**Prompt**.
Look below for the line that contains "rw [fetch_denied _ hp] at h' ⊢", then copy it and each following line exactly, through and including the line that contains "cases hd : decode f.ir with".

**Data provided**.
-- ==== Sys2Proof/Laws/Tick.lean ====
section
/-! SUPPORT. What a tick can do, said once: the four ways of a step, and what the parts of a tick leave alone (R315, R320 to
R322). -/

namespace Sys2Proof.Machine

/-- The boundary check leaves everything outside the special registers, `pc` and the accumulator alone (R240, R241). -/
theorem boundaryCheck_frame (s : State) :
    (boundaryCheck s).gpr = s.gpr ∧ (boundaryCheck s).cfg = s.cfg ∧ (boundaryCheck s).ir = s.ir ∧
    (boundaryCheck s).countdown = s.countdown ∧ (boundaryCheck s).abus = s.abus ∧ (boundaryCheck s).isWrite = s.isWrite ∧
    (boundaryCheck s).dbus = s.dbus ∧ (boundaryCheck s).ticks = s.ticks ∧ (boundaryCheck s).mem = s.mem ∧
    (boundaryCheck s).timer = s.timer ∧ (boundaryCheck s).serial1 = s.serial1 ∧ (boundaryCheck s).serial2 = s.serial2 ∧
    (boundaryCheck s).parallel = s.parallel ∧ (boundaryCheck s).button = s.button ∧
    (boundaryCheck s).completed = s.completed ∧ (boundaryCheck s).sent = s.sent := by
  rcases boundaryCheck_cases s with ⟨_, e⟩ | ⟨_, e⟩ <;> rw [e] <;>
    exact ⟨rfl, rfl, rfl, rfl, rfl, rfl, rfl, rfl, rfl, rfl, rfl, rfl, rfl, rfl, rfl, rfl⟩

/-- A special register after the boundary check: entry writes four of them (R241). -/
theorem boundaryCheck_sreg (s : State) (k : SReg) (h1 : k ≠ cctrlSlot) (h2 : k ≠ earSlot) (h3 : k ≠ ersSlot)
    (h4 : k ≠ estatSlot) : (boundaryCheck s).sreg k = s.sreg k := by
  rcases boundaryCheck_cases s with ⟨_, e⟩ | ⟨_, e⟩
  · rw [e]; rfl
  · rw [e, exceptionEntry_sreg]; simp [h1, h2, h3, h4]

/-- The state at the fetch of a tick that begins at a boundary still has nothing to count. -/
theorem atFetch_countdown (s : State) : (atFetch s).countdown = s.countdown := (boundaryCheck_frame (beginTick s)).2.2.2.1

/-- What a fetch that succeeds leaves alone, and what it puts into the latch and `pc` (R79, R38). -/
theorem fetch_frame (s t : State) (h : fetch s = .done () t) :
    t.gpr = s.gpr ∧ t.spr = s.spr ∧ t.status = s.status ∧ t.countdown = s.countdown ∧ t.ticks = s.ticks ∧
    t.mem = s.mem ∧ t.cfg = s.cfg ∧ t.timer = s.timer ∧ t.parallel = s.parallel ∧ t.button = s.button ∧
    t.completed = s.completed ∧ t.sent = s.sent ∧ t.pc = s.pc + 1#20 ∧ t.abus = zext20 (physicalAddress s.pc s) ∧
    accessPermitted s.pc s = true := by
  cases hp : accessPermitted s.pc s with
  | false => rw [fetch_denied s hp] at h; cases h
  | true =>
    rw [fetch_permitted s hp] at h
    cases h
    obtain ⟨m1, m2, m3, m4, m5, m6, m7, m8, m9, m10, m11, m12, m13, m14⟩ := afterTableRead_frame s.pc s
    obtain ⟨n1, n2, n3, n4, n5, n6, n7, n8, n9, n10, n11, n12, n13, n14, n15, _⟩ :=
      physRead_frame (physicalAddress s.pc s) (afterTableRead s.pc s)
    exact ⟨n1.trans m1, n2.trans m2, n4.trans m4, n6.trans m6, n7.trans m7, n8.trans m8, n9.trans m9, n10.trans m10,
      n11.trans m11, n12.trans m12, n13.trans m13, n14.trans m14, rfl, n15, rfl⟩

/-- The whole effect of an access the MPU refuses (R77, R211, R212). -/
theorem refusedAccess_raise (la : Addr) (s : State) (h : accessPermitted la s = false) :
    RefusedAccess la s ((afterTableRead la s).raise gpfBit) := by
  obtain ⟨m1, m2, m3, m4, m5, m6, m7, m8, m9, m10, m11, m12, m13, m14⟩ := afterTableRead_frame la s
  refine ⟨by show _ ||| _ = _; rw [m4], fun r => State.reg_congr (s := s) m1 r, fun k => State.sreg_congr (s := s) m2 k, m3,
    fun key => by show Memory.readByte (afterTableRead la s).mem key = _; rw [m8], ⟨m5, m6, m7, m13, m14, m9⟩, ?_⟩
  have hv := physRead_value (tableAddress (relocate la s) s) s
  obtain ⟨_, _, _, _, _, _, _, _, _, _, _, _, _, _, habus, hwrite⟩ := physRead_frame (tableAddress (relocate la s) s) s
  rcases afterTableRead_cases la s with ⟨hk, _⟩ | ⟨_, e⟩
  · simp [accessPermitted, hk] at h
  · rw [e]; exact ⟨(physRead_touches _ s).1, habus, hwrite, (physRead_dbus _ s).trans hv⟩

/-- A step takes one of four ways: it counts, its fetch is refused, it issues a word that selects nothing, or it issues an
instruction (R320 to R322, R225). -/
theorem step_cases (s t : State) (h : step s = .next t) :
    (0 < s.countdown ∧ s.issued = none ∧ t = finishTick false (countDown (beginTick s))) ∨
    (s.countdown = 0 ∧ s.issued = none ∧ accessPermitted (atFetch s).pc (atFetch s) = false ∧
      t = finishTick true ((afterTableRead (atFetch s).pc (atFetch s)).raise gpfBit)) ∨
    (∃ f, s.countdown = 0 ∧ s.issued = none ∧ fetch (atFetch s) = .done () f ∧ t = finishTick true (issueUndefined f)) ∨
    (∃ i f u, s.countdown = 0 ∧ s.issued = some i ∧ fetch (atFetch s) = .done () f ∧ exec i (issueState i f) = .next u ∧
      t = finishTick true u) := by
  have h' : boardTick s = .next t := h
  unfold boardTick at h'
  unfold State.issued
  by_cases hc : 0 < s.countdown
  · rw [if_pos hc] at h'
    simp only [Host.Outcome.next.injEq] at h'
    exact .inl ⟨hc, if_pos hc, h'.symm⟩
  · rw [if_neg hc] at h' ⊢
    have h0 : s.countdown = 0 := by omega
    cases hp : accessPermitted (atFetch s).pc (atFetch s) with
    | false =>
      rw [fetch_denied _ hp] at h' ⊢
      simp only [Host.Outcome.next.injEq] at h'
      exact .inr (.inl ⟨h0, rfl, rfl, h'.symm⟩)
    | true =>
      obtain ⟨f, hf⟩ : ∃ f, fetch (atFetch s) = .done () f := ⟨_, fetch_permitted _ hp⟩
      rw [hf] at h' ⊢
      simp only at h' ⊢
      cases hd : decode f.ir with
      | error e =>
        rw [hd] at h'
        simp only [Host.Outcome.next.injEq] at h'
        exact .inr (.inr (.inl ⟨f, h0, rfl, rfl, h'.symm⟩))
      | ok i =>
        rw [hd] at h'
        simp only at h'
        obtain ⟨u, hu⟩ := exec_next i (issueState i f)
        rw [hu] at h'
        simp only [Host.Outcome.next.injEq] at h'
        exact .inr (.inr (.inr ⟨i, f, u, h0, rfl, rfl, hu, h'.symm⟩))

/-- What the end of a tick leaves alone (R315). -/
theorem finishTick_frame (c : Bool) (s : State) :
    (finishTick c s).gpr = s.gpr ∧ (finishTick c s).spr = s.spr ∧ (finishTick c s).pc = s.pc ∧
    (finishTick c s).status = s.status ∧ (finishTick c s).mem = s.mem ∧ (finishTick c s).cfg = s.cfg ∧
    (finishTick c s).abus = s.abus ∧ (finishTick c s).ticks = s.ticks ∧ (finishTick c s).countdown = s.countdown ∧
    (finishTick c s).timer = s.timer.tick s.cfg.timerDiv := ⟨rfl, rfl, rfl, rfl, rfl, rfl, rfl, rfl, rfl, rfl⟩

end Sys2Proof.Machine
end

**Exercise result**.
      rw [fetch_denied _ hp] at h' ⊢
      simp only [Host.Outcome.next.injEq] at h'
      exact .inr (.inl ⟨h0, rfl, rfl, h'.symm⟩)
    | true =>
      obtain ⟨f, hf⟩ : ∃ f, fetch (atFetch s) = .done () f := ⟨_, fetch_permitted _ hp⟩
      rw [hf] at h' ⊢
      simp only at h' ⊢
      cases hd : decode f.ir with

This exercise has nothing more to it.